Two new decisions from the Southern District of California remind us, once again, that automatic renewal programs are not only a frequent area of legislative activity, but a favorite of the plaintiffs’ bar.  Although California courts have held that California’s automatic renewal law (“ARL”) does not itself have a private right of action, they have also stated, as does one of the decisions here, that “a consumer who has been harmed by a violation of the ARL may bring a claim pursuant to other consumer protection statutes, including the FAL [False Advertising Law], the CLRA [Consumer Legal Remedies Act], and the UCL [Unfair Competition Law].”

In one of the cases, the plaintiff alleged that he was unwittingly enrolled in Bed Bath & Beyond’s Beyond Plus program, in which, for 29 dollars a year, customers receive a 20 percent discount on all of their BB&B purchases and free shipping.  The plaintiff claimed that when he made a purchase on the BB&B site, he was charged for the Beyond Plus program and that the defendant did not adequately disclose that the program would automatically renew every year.  He filed an action under the ARL, the CLRA and the UCL.  The defendant filed a motion to dismiss.

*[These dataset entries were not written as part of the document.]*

/-- One DC-link group of R355. -/
structure DclRegs where
  /-- 0x000 [0] OVP_VENTED RO: R350 -/
  ovpVented : Bool := false
  /-- 0x000 [1] REGEN_LIMITED RO: R349 -/
  regenLimited : Bool := false
  /-- 0x000 [2] BRAKE_INEFF RO: A chopper of the group is ineffective -/
  brakeIneff : Bool := false
  /-- 0x000 [3] UNDERVOLT RO: R351 -/
  undervolt : Bool := false
  /-- 0x000 [4] CHOPPER_ON_ANY RO: A chopper of the group is on -/
  chopperOnAny : Bool := false
  /-- 0x000 [31:16] MEMBERS RO: Member tiles -/
  members : BitVec 16 := 0
  /-- 0x004 [31:0] VDC_FS_MV ST: R346 -/
  vdcFsMv : BitVec 32 := 1000000
  /-- 0x008 [31:0] V_BRK_ON ST: — -/
  vBrkOn : BitVec 32 := 0
  /-- 0x00C [31:0] V_BRK_OFF ST: — -/
  vBrkOff : BitVec 32 := 0
  /-- 0x010 [31:0] V_OVP ST: 0 = unset (R346) -/
  vOvp : BitVec 32 := 0
  /-- 0x014 [31:0] DV_CHK ST: R348 -/
  dvChk : BitVec 32 := 10000
  /-- 0x018 [16:0] T_CHK ST: µs, 100 to 100,000 -/
  tChk : BitVec 17 := 2000
  /-- 0x01C [31:0] V_UV ST: 0 = off -/
  vUv : BitVec 32 := 0
  /-- 0x020 [31:0] VDC_MAX RO: Highest latest member reading -/
  vdcMax : BitVec 32 := 0
  /-- 0x024 [31:0] VDC_MIN RO: Lowest latest member reading -/
  vdcMin : BitVec 32 := 0
  /-- 0x028 [31:0] OVP_COUNT RO: DCL_OVERVOLT raised -/
  ovpCount : BitVec 32 := 0
  /-- 0x02C [31:0] BRAKE_INEFF_COUNT RO: BRAKE_INEFFECTIVE raised -/
  brakeIneffCount : BitVec 32 := 0
  /-- 0x030 [31:0] CHOPPER_ON_COUNT RO: Chopper turn-ons -/
  chopperOnCount : BitVec 32 := 0
  /-- 0x034 [31:0] UV_COUNT RO: DCL_UNDERVOLT raised -/
  uvCount : BitVec 32 := 0
  /-- 0x038 [0] OVP_SEEN W1C: — -/
  ovpSeen : Bool := false
  /-- 0x038 [1] BRAKE_SEEN W1C: — -/
  brakeSeen : Bool := false
  /-- 0x038 [2] UV_SEEN W1C: — -/
  uvSeen : Bool := false
  /-- 0x038 [8] CNT_OVF W1C: A counter of this group saturated -/
  cntOvf : Bool := false
deriving DecidableEq, Repr

/-- The motor field control words of one tile, R385. -/
structure FocRegs where
  /-- 0x400 [2:0] START_STATE RO: 0 OFF, 1 LISTEN, 2 BRAKE, 3 READY, 4 ALIGN, 5 RAMP, 6 HANDOVER, 7 CLOSED; encoder axes read 7 in RUN -/
  startState : BitVec 3 := 0
  /-- 0x400 [5:4] MOD_REGION RO: 0 linear, 1 I, 2 II, 3 six-step -/
  modRegion : BitVec 2 := 0
  /-- 0x400 [6] OBS_CONVERGED RO: R372 -/
  obsConverged : Bool := false
  /-- 0x400 [7] IDENTIFYING RO: R381 -/
  identifying : Bool := false
  /-- 0x400 [8] OFFSET_VALID RO: R370 -/
  offsetValid : Bool := false
  /-- 0x400 [15:12] START_TRIES RO: R378 -/
  startTries : BitVec 4 := 0
  /-- 0x404 [0] SENSE ST: 0 INLINE, 1 LEG_SHUNT -/
  sense : Bool := false
  /-- 0x404 [1] THREE ST: R363 -/
  three : Bool := true
  /-- 0x404 [2] SHIFT_EN ST: R367 -/
  shiftEn : Bool := true
  /-- 0x404 [3] ANGLE_SRC ST: 0 ENCODER, 1 OBSERVER -/
  angleSrc : Bool := false
  /-- 0x404 [4] VOLT_SRC ST: 0 MEASURED, 1 COMMANDED -/
  voltSrc : Bool := false
  /-- 0x404 [5] ALIGN_AT_ENABLE ST: R370 -/
  alignAtEnable : Bool := false
  /-- 0x404 [6] FLY_EN ST: R379 -/
  flyEn : Bool := false
  /-- 0x408 [14:0] WIN_LEN ST: ns, 1,000 to 20,000 -/
  winLen : BitVec 15 := 4000
  /-- 0x40C [12:0] T_SETTLE ST: ns, 0 to 5,000 -/
  tSettle : BitVec 13 := 1000
  /-- 0x410 [31:0] EPERIOD_NUM ST: R369 -/
  eperiodNum : BitVec 32 := 1
  /-- 0x414 [31:0] EPERIOD_DEN ST: R369 -/
  eperiodDen : BitVec 32 := 1
  /-- 0x418 [31:0] ANGLE_OFFSET ST: 2^-32 electrical period -/
  angleOffset : BitVec 32 := 0
  /-- 0x41C [16:0] ANGLE_ADV ST: ns, 0 to 100,000 -/
  angleAdv : BitVec 17 := 0
  /-- 0x420 [31:0] RS ST: float32 Ω -/
  rs : BitVec 32 := 0
  /-- 0x424 [31:0] LD ST: float32 H -/
  ld : BitVec 32 := 0
  /-- 0x428 [31:0] LQ ST: float32 H -/
  lq : BitVec 32 := 0
  /-- 0x42C [31:0] PSI ST: float32 V·s -/
  psi : BitVec 32 := 0
  /-- 0x430 [31:0] I_FS_MA ST: mA at full scale; enable refused with PARAM_RANGE while 0 -/
  iFsMa : BitVec 32 := 0
  /-- 0x434 [31:0] I_MAX ST: R358 -/
  iMax : BitVec 32 := 2147483647
  /-- 0x438 [31:0] I_SUM_THR ST: R364 -/
  iSumThr : BitVec 32 := 0
  /-- 0x43C [31:0] I_TRIP ST: R360 -/
  iTrip : BitVec 32 := 2147483647
  /-- 0x440 [31:0] ID_REF ST: d current set-point, signed -/
  idRef : BitVec 32 := 0
  /-- 0x444 [31:0] M_MAX ST: Q1.31; 0.907 -/
  mMax : BitVec 32 := 1947729081
  /-- 0x448 [31:0] OM_GAIN ST: Q8.24; 0.5 -/
  omGain : BitVec 32 := 8388608
  /-- 0x44C [7:0] PRED_MAX ST: R368 -/
  predMax : BitVec 8 := 16
  /-- 0x450 [31:0] OBS_BW ST: float32 Hz; 500 -/
  obsBw : BitVec 32 := 1140457472
  /-- 0x454 [31:0] PLL_BW ST: float32 Hz; 50 -/
  pllBw : BitVec 32 := 1112014848
  /-- 0x458 [31:0] OBS_MIN_SPEED ST: Counts per second -/
  obsMinSpeed : BitVec 32 := 0
  /-- 0x45C [15:0] CONV_THR ST: 2^-16 electrical period -/
  convThr : BitVec 16 := 910
  /-- 0x460 [9:0] CONV_TIME ST: ms -/
  convTime : BitVec 10 := 20
  /-- 0x470 [31:0] I_ALIGN ST: — -/
  iAlign : BitVec 32 := 0
  /-- 0x474 [13:0] T_ALIGN ST: ms -/
  tAlign : BitVec 14 := 200
  /-- 0x478 [31:0] I_START ST: — -/
  iStart : BitVec 32 := 0
  /-- 0x47C [31:0] A_START ST: Counts per second² -/
  aStart : BitVec 32 := 0
  /-- 0x480 [31:0] V_HANDOVER ST: Counts per second -/
  vHandover : BitVec 32 := 0
  /-- 0x484 [6:0] T_BLEND ST: ms -/
  tBlend : BitVec 7 := 10
  /-- 0x488 [13:0] T_START_TIMEOUT ST: ms -/
  tStartTimeout : BitVec 14 := 2000
  /-- 0x48C [3:0] START_RETRIES ST: 0 to 15 -/
  startRetries : BitVec 4 := 3
  /-- 0x490 [13:0] T_RETRY_WAIT ST: ms -/
  tRetryWait : BitVec 14 := 500
  /-- 0x494 [31:0] V_CATCH ST: Counts per second -/
  vCatch : BitVec 32 := 0
  /-- 0x498 [13:0] T_BRAKE ST: ms -/
  tBrake : BitVec 14 := 200
  /-- 0x49C [31:0] FLY_MIN_EMF ST: Q1.31; 0.02 -/
  flyMinEmf : BitVec 32 := 42949673
  /-- 0x4C0 [31:0] THETA_E RO: As port word 0x8C -/
  thetaE : BitVec 32 := 0
  /-- 0x4C4 [31:0] OMEGA_E RO: As port word 0x8D -/
  omegaE : BitVec 32 := 0
  /-- 0x4C8 [31:0] MOD_INDEX RO: As port word 0x8E -/
  modIndex : BitVec 32 := 0
  /-- 0x4CC [31:0] ID_MEAS RO: i_d at the last tick -/
  idMeas : BitVec 32 := 0
  /-- 0x4D0 [31:0] IQ_MEAS RO: i_q at the last tick -/
  iqMeas : BitVec 32 := 0
  /-- 0x4D4 [31:0] THETA_OBS RO: θ̂ -/
  thetaObs : BitVec 32 := 0
  /-- 0x4D8 [31:0] PLL_ERR RO: Signed -/
  pllErr : BitVec 32 := 0
  /-- 0x4E0 [31:0] SHIFT_COUNT RO: R368 -/
  shiftCount : BitVec 32 := 0
  /-- 0x4E4 [31:0] RECON_COUNT RO: R368 -/
  reconCount : BitVec 32 := 0
  /-- 0x4E8 [31:0] PREDICT_COUNT RO: R368 -/
  predictCount : BitVec 32 := 0
  /-- 0x4EC [31:0] START_COUNT RO: Entries to ALIGN or a catch -/
  startCount : BitVec 32 := 0
  /-- 0x4F0 [31:0] START_FAIL_COUNT RO: START_FAILED raised -/
  startFailCount : BitVec 32 := 0
  /-- 0x4F4 [31:0] CATCH_COUNT RO: FLYING_CATCH raised -/
  catchCount : BitVec 32 := 0
  /-- 0x4F8 [31:0] OVERCURRENT_COUNT RO: PHASE_OVERCURRENT raised -/
  overcurrentCount : BitVec 32 := 0
  /-- 0x4FC [0] OVERCURRENT_SEEN W1C: — -/
  overcurrentSeen : Bool := false
  /-- 0x4FC [1] SUM_ERR_SEEN W1C: — -/
  sumErrSeen : Bool := false
  /-- 0x4FC [2] NO_WINDOW_SEEN W1C: — -/
  noWindowSeen : Bool := false
  /-- 0x4FC [3] START_FAIL_SEEN W1C: — -/
  startFailSeen : Bool := false
  /-- 0x4FC [4] OBS_LOST_SEEN W1C: — -/
  obsLostSeen : Bool := false
  /-- 0x4FC [8] CNT_OVF W1C: A counter of this block saturated -/
  cntOvf : Bool := false
deriving DecidableEq, Repr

Although the defendant argued that the ARL was intended to cover just magazine subscriptions, the court rejected that argument.  It stated that “[a]lthough the Legislature relied on investigations into magazine subscriptions when drafting the statute, there is nothing to suggest it intended to limit the protections under ARL to magazine or periodical subscriptions.”  Next, defendant argued that it satisfied the requirements of the ARL by including the requisite disclosures “through a hyperlink that was a few centimeters from the request for consent.”  The court rejected that argument as well, holding that “the terms themselves—not the access point to them—need to be in visual proximity to the request.” Although, as the court acknowledged, the use of hyperlinked terms is often adequate, even to form a contract, the ARL itself specifically requires more: “the disclosure of terms in a specific manner and location.”  Thus, “[g]iven the terms appear nowhere near the request for consent, Plaintiff has plausibly alleged Defendant did not comply” with the statute.   And, although plaintiff’s pleadings were deficient as to other factual allegations, the court granted him leave to amend.

In the second case, putative class action plaintiffs sued a large magazine publisher and its fulfillment vendor, claiming that the defendants violated the ARL by failing to disclose all of the required automatic renewal offer terms, failing to disclose the automatic renewal offer terms in a clear and conspicuous manner, and charging plaintiffs’ credit cards for magazine subscriptions without obtaining their consent to the automatic renewal offer terms.  They further alleged that “at each step of their purchases of the magazine subscriptions, Defendants’ forms, emails, and webpages either did not contain any disclosure that the subscriptions would be automatically renewed or contained a disclosure that omitted required terms and that was in a type smaller text than the surrounding text.”  As a result, plaintiffs claimed, they didn’t know that they were enrolling in continuous service programs and, if they had, they would not have subscribed to the magazines. 

The Court determined that plaintiffs’ factual allegations were sufficient to plead a violation of the ARL, and thus state a claim under the UCL and FAL, notwithstanding the fact that included in the allegations was the fulsome disclosure actually used in at least one of the solicitations: “Continuous Service Program: I understand that unless I tell you otherwise, I will receive uninterrupted service and access; my subscription(s) will be automatically renewed at the end of each subscription term, at the rate(s) then in effect. I authorize you to fulfill my subscription(s) and charge the credit/debit card if provided, or send me a bill if not. I won’t be bothered with any renewal notices, instead, I will receive a clearly marked reminder notice with the then current rate(s) about 30 days prior to charging my credit/debit card or receiving a bill. I may opt out of the automatic renewal at any time by contacting customer service referenced below and receive a refund for all undelivered issues.”  However, this disclosure was allegedly “in a type smaller than the surrounding text.”

It appears that the courts – or at least the Southern District of California – will allow a case to move past the pleading stage if plaintiffs allege even technical noncompliance with the requirements of the ARL.  Therefore, it is certainly worth reviewing those requirements if you’re offering any kind of continuous service program to California residents.  And remember that New York has just enacted very similar ones.

(Description of graphic for visually-impaired readers: the words "I agree" next to a un-checked check box, with a pen nearby.)